April 23, 2014--Obama's Drones

Five days after Al Qaeda in the Arabian Peninsula released an audacious video of a daytime militant rally in southern Yemen, President Obama authorized a drone strike that killed at least 55 Al-Qaeda-linked terrorists.

Putting aside for the moment the legal and ethical issues, in many ways this was a good thing. These men are among the world's most dangerous people and drone strikes are a good way to get at them with little risk to U.S. or Yemeni forces.

The openly-flaunting way in which Nasser-al-Wuhayshi, head of AQAP, organized the rally and brazenly made videos of it public, not only emphasized the level of the threat he and his fighters represent but also was a way to humiliate his enemies, especially the United States. He brashly seemed to say, "Catch me if you can."

So Obama was quick to rise to the taunt. At least three drone strikes were carried out over the weekend and as a result dozens were killed.

One thing even fierce critics of Obama's concede is that he not hesitant about authorizing drone strikes against bad guys, including an occasional American citizen.

Putting tactics aside--drones' ability to respond quickly to threats--it is striking to see Obama acting so decisively about . . . anything.

The very same Republican critics who poke him about "leading from behind" give him begrudging credit for being so aggressive about the use of drones. But I suspect Obama is uncharacteristically decisive and forceful when it comes to the deployment of drones for other than just military or political reasons.

Political-Psychology 101 would suggest the unfettered use of drones is the one arena in which Obama has undisputed power and can act out his frustrations.

For a president who knows that at least half the reason conservatives oppose everything and anything he initiates or even supports is because he is African American, for a president who is reluctant to play the race card much less even openly confront this political bigotry, fearing being characterized as an "angry black man," having a means to act out his frustrations and, I am sure, rage about this must be irresistible.

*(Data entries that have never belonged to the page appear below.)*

-- ==== Sys2Proof/Machine/Driver.lean ====
section
/-! DEFINITION. The Bit Clock Driver (41_driver.md): one meaning for each operation of a `TICK` step. -/

namespace Sys2Proof.Machine

/-- `TX_POLL` (R101): a free bus wins over an expired count (R160). -/
def execTxPoll (s : State) : Res :=
  whenEnabled s.polling s
    (if !s.csIn then sendFrame s.hostReq.p .host s
     else if s.pollsExhausted then .next (s.raise .busBusyTimeout).clearRequest
     else .next { s with hostPolls := s.hostPolls + 1 })

/-- `TX_CS_ASSERT` (R103). -/
def execTxCsAssert (s : State) : Res :=
  whenEnabled (s.atPhase .csAssert) s (.next { s with csOut := true, txph := .data })

/-- `TX_DATA` (R104): Data is set in a step of its own before the clock rises (R194). -/
def execTxData (s : State) : Res :=
  whenEnabled (s.atPhase .data) s
    (match s.txseq[s.txidx]? with
     | some b => .next { s with dataOut := b, txph := .clkHigh }
     | none => .fault .txIndexPastEnd)

/-- `TX_CLK_HIGH` (R105). -/
def execTxClkHigh (s : State) : Res :=
  whenEnabled (s.atPhase .clkHigh) s (.next { s with clkOut := true, txph := .clkLow })

/-- `TX_CLK_LOW` (R106): the loop test of step 4. -/
def execTxClkLow (s : State) : Res :=
  whenEnabled (s.atPhase .clkLow) s
    (.next { s with
      clkOut := false
      txidx := s.txidx + 1
      txph := if s.txidx + 1 = s.txseq.length then .csDeassert else .data })

/-- `TX_CS_DEASSERT` (R107). -/
def execTxCsDeassert (s : State) : Res :=
  whenEnabled (s.atPhase .csDeassert) s (.next { s with csOut := false, txph := .release })

/-- The second part of `TX_RELEASE` (R108), for a host send: the result, the retained payload, the request. -/
def State.finishHostSend (s : State) : State :=
  let told := s.raise .ok
  let kept := if s.retains then told.retain s.hostReq.p else told
  kept.clearRequest

/-- `TX_RELEASE` (R108). An internal send reports nothing and retains nothing. -/
def execTxRelease (s : State) : Res :=
  whenEnabled (s.atPhase .release) s
    (match s.txsrc with
     | .host => .next s.releaseBus.finishHostSend
     | .internal => .next s.releaseBus)

/-- `TICK_NONE` (R110, selector `00000`): "the transmit sequencer has nothing to do and no `TICK` step exists".
Refused, as every step that is not enabled; assumption 7. -/
def execTickNone (s : State) : Res := if s.initDone then .refused .noTickStep else .refused .notInitialised

/-- The order of the micro-steps of a frame of `m` bits (R109). -/
def frameOps (m : Nat) : List Instr :=
  [.txCsAssert] ++ (List.replicate m [.txData, .txClkHigh, .txClkLow]).flatten ++ [.txCsDeassert, .txRelease]

end Sys2Proof.Machine
end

The giveaway that this is not a preposterous notion is that authorizing the use of drones without seemingly endless cogitation--a quality for which Obama is known and not-entirely-unfairly criticized--is the one area of leadership in which he clearly leads from the front and is expeditiously decisive.

In Freudian terms--this is an example of displacement theory.

As a close reader of the Constitution, he knows that much of this is extra-legal or, minimally, questionable; and yet, time after time, instead of being cautious or timid, he acts boldly. And, it would appear, successfully.

It may be unfeeling to suggest that ordering the killing of people--even terrorists--is in some ways therapeutic, but considering the circumstances in Washington and in Red-State America, on some level it is understandable.